La struttura è allineata con una breccia nella barriera corallina, che permetteva alle imbarcazioni di entrare nella laguna interna.

👉 Aneddoto affascinante: alcuni studiosi ritengono che questa apertura nella barriera fosse utilizzata come una sorta di “porta naturale” per guidare le canoe durante la navigazione notturna.



Spiagge da cartolina

Le spiagge di Tulum sono tra le più belle della Riviera Maya:

  • Sabbia bianca e finissima
  • Acqua turchese quasi irreale
  • Palme inclinate dal vento

Ma ciò che distingue Tulum è lo stile: hotel boutique eco-chic, ristoranti in legno e corda, lettini sulla sabbia, candele e musica soft al tramonto.

Qui è normale cenare scalzi sulla sabbia.

👉 Tip: molte spiagge sono collegate a beach club o hotel; verifica sempre le condizioni di accesso e l’eventuale consumazione minima.


Lo sconsiglio

Già dal parcheggio verrete circondati da venditori di escursioni, in particolare quella in barca per vedere la zona archeologica dal mare con successivo snorkeling.
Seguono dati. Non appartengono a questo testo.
-- ==== Sys2Proof/Machine/Fields.lean ====
section
/-! DEFINITION. One `Fld` per field of the register tables of spec/: word offset, low bit and width, as the table gives
them. The name is the manual's register name, an underscore and the field name. -/

namespace Sys2Proof.Machine.R
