/-- The Slalu engine beside its registers (chapter 15), per session 0 to 63: the safe bytes of the safety parameter set
(R355), the payload in force and as latched at SAMPLE_PHASE (R357), the data and RUN that the host set (R359), whether a
SEQ_last exists (R354), SYSCLK cycles since the last accepted frame (R353), counted at ticks. -/
structure Sll where
  safe : List (List Byte)
  pay  : List (List Byte)
  lat  : List (List Byte)
  data : List (List Byte)
  run  : List Bool
  seen : List Bool
  age  : List Nat
  /-- of a session bound to Hinge: SYSCLK cycles from the verification that put RST in force to the last tick (R356) -/
  rstAge : List Int
  /-- management session: SEQ of the last verified frame, its payload, SEQ sent, cycles since the last one sent (R364) -/
  mSeq : Option Nat
  mPay : List Byte
  mTx  : Nat
  mAge : Nat
  /-- frames built at this tick for the Slalu section of F (R349) -/
  hinge : List (List Byte)
  deriving DecidableEq, Repr, Inhabited
/-- Ward beside its registers: consecutive frames in which the copies of each FABRIC block disagreed (profile generator,
share logic, thermal manager, Slalu engine), the blocks that disagree in this frame, those that have failed, and the
banks being copied to a spare (R371, R375). -/
structure Ward where
  /-- channels whose safe reaction to a failed block is due at the next tick (R371) -/
  due  : List Nat
  /-- per doubled block (R371): frames in a row in which it disagreed, the blocks that disagree in this frame, those that
  have failed -/
  run  : List Nat
  now  : List Nat
  dead : List Nat
  /-- banks whose contents are being copied to a spare, and banks copied whose spares take their places at the next tick
  (R375) -/
  copy : List Nat
  copied : List Nat
  deriving DecidableEq, Repr, Inhabited
/-- Pair operation beside its registers (chapter 17). -/
structure Mir where
  /-- the newest good F, and whether it came since the last tick -/
  got : Option HingeFrame
  fresh : Bool
  /-- per lane: a good copy came since the last tick, frames in a row without one, retired (R386) -/
  came : List Bool
  lost : List Nat
  dead : List Bool
  /-- F frames in a row without a miss, at most 64, and missing in a row (R394, R395) -/
  good : Nat
  miss : Nat
  /-- READY when the first of the F frames now missing was due, and nothing but the missing frames changed since (R395) -/
  wasReady : Bool
  /-- frame j of the release, frames since the claim while the guard runs, and first gate edges still due (R396) -/
  rel : Option Nat
  guard : Option Nat
  edge : Bool
  /-- writes applied in this module since the last F, and those received that wait for the tick (R392) -/
  applied : List (Nat × Nat × Nat)
  todo : List (Nat × Nat × Nat)
  /-- TXCYC of the last F sent, and the cycle after the tick at which the partner's last start delimiter arrived (R390) -/
  txc : Nat
  rxc : Nat
  deriving DecidableEq, Repr, Inhabited

/-- A transmit buffer of a CAN controller beside its state in CANn_TXSTAT (R459 to R463): its frame, the descriptor's
TAG, REPORT, the staging image, whether it was ACTIVE when bus-off was reached, a CAN_CANCEL that waits for the end of
the attempt (its descriptor, none once PERST_N discards it), and the Slalu frame that follows the one in the attempt. -/
structure TxBuf where
  f      : CanFrame
  tag    : Nat
  report : Bool
  img    : List Byte
  first  : Bool
  cancel : Option (Option Hdr × Bool)
  next   : List CanFrame
  deriving DecidableEq, Repr, Inhabited

/-- An element of a receive FIFO (R457): the frame, PRI, the matching element (255 for none), FRAME_NO, TSCYC, TAGF. -/
structure RxEl where
  f    : CanFrame
  pri  : Bool
  idx  : Nat
  fn   : Nat
  cyc  : Nat
  tagf : Bool
  deriving DecidableEq, Repr, Inhabited

/-- One CAN controller beside its registers (chapter 20): transmit buffers, the two FIFOs, event 0xD004 already raised
per FIFO, the words of the standard and of the extended list in force, and an accepted CAN_SLEEP. -/
structure Can where
  bufs  : List TxBuf
  fifos : List (List RxEl)
  told  : List Bool
  std   : List Nat
  ext   : List Nat
  sleepReq : Bool
  deriving DecidableEq, Repr, Inhabited

/-- One external port of Lode beside its registers (chapter 21): eight egress queues of frames, each with whether it was
counted as too long; the gate control list in force, the list of the cycle in progress (none before the first) and its
entry; event 0xE105 raised in this episode, the frequency beyond ±100 ppm in this one; Pk_PHYRST_N held low and the
SYSCLK cycles since the commit that enabled the port. -/
structure LodePort where
  queues : List (List (EthFrame × Bool))
  list   : List Nat
  run    : List Nat
  ent    : Nat
  unsync : Bool
  ppm    : Bool
  phyLow : Bool
  phyAge : Option Nat
  /-- the neighbour rate ratio of the peer-delay exchange is valid (R483) -/
  pdOk   : Bool
  deriving DecidableEq, Repr, Inhabited

/-- One stream of R484: the sequence number sent, the highest accepted, the 32 last (newest first), SYSCLK cycles since a
frame was accepted and since each port delivered a copy, the port that alone delivers copies with the cycles since its
first such copy, and whether one network is lost. -/
structure CbStream where
  tx   : Nat
  last : Option Nat
  hist : List Bool
  age  : Nat
  pAge : List Nat
  one  : Option (Nat × Nat)
  lost : Bool
  deriving DecidableEq, Repr, Inhabited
Ecco, lo snorkeling è uno dei peggiori che possiate fare in tutta la costa dello Yucatan: barriera, quel poco che c’è, rovinata e profonda almeno un paio di metri, mare spesso mosso e vita marina parecchio limitata.

MOLTO meglio spostarsi ad Akumal o Puerto Morelos.


Conclusione: il fascino dell’equilibrio

Tulum non è solo mare caraibico.
È un luogo che unisce storia, natura e stile di vita in modo unico.

È il tipo di destinazione che ti invita a rallentare, a respirare, a vivere a piedi nudi.

E quando te ne vai, non ti porti a casa solo fotografie di acqua turchese.
Ti porti dietro una sensazione: quella di aver trovato, anche solo per qualche giorno, un equilibrio perfetto tra libertà e bellezza.